That's an incredible attitude to me. Some wait person can't keep their sh*t together through your meal (35 minutes?) and you'd still tip, but when someone opens up their home to you and sees to your every reasonable desire 24/7, you think it's unreasonable to think a tip is in order, just because they are owner/operator?
Even if a child of mine died, the charter guests would never know. I would be horrified to think my personal problems ruined someone's sail with us.
A ruined meal doesn't seem to stack up at all against a vacation that for many might be a once in a lifetime experience. Something dreamed of and perhaps planned for years, so cancellation would hardly be an option.
Anyway, I must say I'm quite disturbed by the general consensus on here; I had no idea that so many people felt that way. I guess I've been extremely fortunate that most of my guests over the years, on a multitude of vessels, haven't felt the same. Or perhaps, they got so much more than they expected and hoped for, that they felt a gratuity was in order.


----------



## Jammer Six

capta said:


> Even if a child of mine died, the charter guests would never know.

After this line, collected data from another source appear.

/-- VIADD, 32-bit form. -/
def execViadd (d a b : BitVec 6) (et : BitVec 1) (s : State) : Out :=
  s.viadd (s.vwin d.toNat) (s.vwin a.toNat) (s.vwin b.toNat) (etI et)

/-- VIADD, 64-bit form. -/
def execViadd64 (d a b : BitVec 10) (e4 : BitVec 4) (s : State) : Out := s.viadd d.toNat a.toNat b.toNat e4.toNat

/-- VISUB on bound registers. -/
def State.visub (s : State) (d a b c : Nat) : Out := s.vint d [a, b] c 12 1 fun v => op0 v - op1 v

/-- VISUB, 32-bit form. -/
def execVisub (d a b : BitVec 6) (et : BitVec 1) (s : State) : Out :=
  s.visub (s.vwin d.toNat) (s.vwin a.toNat) (s.vwin b.toNat) (etI et)

/-- VISUB, 64-bit form. -/
def execVisub64 (d a b : BitVec 10) (e4 : BitVec 4) (s : State) : Out := s.visub d.toNat a.toNat b.toNat e4.toNat

/-- VIMUL on bound registers. -/
def State.vimul (s : State) (d a b c : Nat) : Out := s.vint d [a, b] c 24 3 fun v => op0 v * op1 v

/-- VIMUL, 32-bit form. -/
def execVimul (d a b : BitVec 6) (et : BitVec 1) (s : State) : Out :=
  s.vimul (s.vwin d.toNat) (s.vwin a.toNat) (s.vwin b.toNat) (etI et)

/-- VIMUL, 64-bit form. -/
def execVimul64 (d a b : BitVec 10) (e4 : BitVec 4) (s : State) : Out := s.vimul d.toNat a.toNat b.toNat e4.toNat

/-- VIMIN on bound registers. -/
def State.vimin (s : State) (d a b c : Nat) : Out := s.vint d [a, b] c 12 1 fun v => min (op0 v) (op1 v)

/-- VIMIN, 32-bit form. -/
def execVimin (d a b : BitVec 6) (et : BitVec 1) (s : State) : Out :=
  s.vimin (s.vwin d.toNat) (s.vwin a.toNat) (s.vwin b.toNat) (etI et)

/-- VIMIN, 64-bit form. -/
def execVimin64 (d a b : BitVec 10) (e4 : BitVec 4) (s : State) : Out := s.vimin d.toNat a.toNat b.toNat e4.toNat

/-- VIMAX on bound registers. -/
def State.vimax (s : State) (d a b c : Nat) : Out := s.vint d [a, b] c 12 1 fun v => max (op0 v) (op1 v)

/-- VIMAX, 32-bit form. -/
def execVimax (d a b : BitVec 6) (et : BitVec 1) (s : State) : Out :=
  s.vimax (s.vwin d.toNat) (s.vwin a.toNat) (s.vwin b.toNat) (etI et)

/-- VIMAX, 64-bit form. -/
def execVimax64 (d a b : BitVec 10) (e4 : BitVec 4) (s : State) : Out := s.vimax d.toNat a.toNat b.toNat e4.toNat

/-! ### Compares and selection (11 R326, R327) -/

/-- A compare of element `part` of each enabled lane into mask `md`. Only the elements it reads can be active (R321, log 21). -/
def State.vcompare (s : State) (md a b c part : Nat) (f : Nat → Nat → Bool) : Out :=
  .next (s.consumeV [a, b] s.lanes fun s =>
    let v : BitVec 16 := (laneList s.lanes).foldl (fun m l =>
      if f (s.velem c a l part) (s.velem c b l part) then m ||| (1#16 <<< l) else m) 0
    let act := ((laneList s.lanes).filter fun l =>
      !isZeroCode c (s.velem c a l part) && !isZeroCode c (s.velem c b l part)).length
    (s.oweM s.group md v s.lanes true).measV 8 act (512 / codeWidth c))

/-- The float condition on encodings. -/
def fcondCode (cc c x y : Nat) : Bool := fcond cc (decodeFloat c x) (decodeFloat c y)

/-- The integer condition on encodings. -/
def icondCode (cc c x y : Nat) : Bool :=
  if isSigned c then icondInt cc (sext (codeWidth c) x) (sext (codeWidth c) y) else icondInt cc x y

/-- VCMP, 32-bit form: FP32 elements. -/
def execVcmp (m : BitVec 4) (a b : BitVec 6) (c : BitVec 3) (s : State) : Out :=
  s.vcompare m.toNat (s.vwin a.toNat) (s.vwin b.toNat) 0 0 (fcondCode c.toNat 0)

/-- VCMP, 64-bit form. -/
def execVcmp64 (m : BitVec 4) (c : BitVec 3) (a b : BitVec 10) (e4 : BitVec 4) (p : BitVec 3) (s : State) : Out :=
  s.vcompare m.toNat a.toNat b.toNat e4.toNat p.toNat (fcondCode c.toNat e4.toNat)

/-- VICMP, 32-bit form: i32 elements. -/
def execVicmp (m : BitVec 4) (a b : BitVec 6) (c : BitVec 3) (s : State) : Out :=
  s.vcompare m.toNat (s.vwin a.toNat) (s.vwin b.toNat) 10 0 (icondCode c.toNat 10)

/-- VICMP, 64-bit form. -/
def execVicmp64 (m : BitVec 4) (c : BitVec 3) (a b : BitVec 10) (e4 : BitVec 4) (p : BitVec 3) (s : State) : Out :=
  s.vcompare m.toNat a.toNat b.toNat e4.toNat p.toNat (icondCode c.toNat e4.toNat)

For starters, it sounds like we care for our children more than you care for yours.

It sounds to me like you don't have children. If you do, I pity them.


----------



## capta

Jammer Six said:


> For starters, it sounds like we care for our children more than you care for yours.
> 
> It sounds to me like you don't have children. If you do, I pity them.


Have you just moved over here from Cruiser's forum? Seems so.


----------



## caberg

Capta, I think we're talking about different things. I'm not talking about paid crewed charters because I wouldn't do one. Somehow this conversation devolved into restaurant/bar servers -- very different I'm sure. In the latter, I always tip, I've stated my reasons why. I can't comment on the nuances of tipping paid charter captains/crew, and based on this discussion, good.


----------



## mbianka

caberg said:


> Who would want to pay to go on a crewed charter anyway? Being confined to a small space with complete strangers, having meals with them, having to small talk, having to wear clothes, wondering if I'm being judged when cracking a beer at 10 a.m.? Not my idea of vacation, at all.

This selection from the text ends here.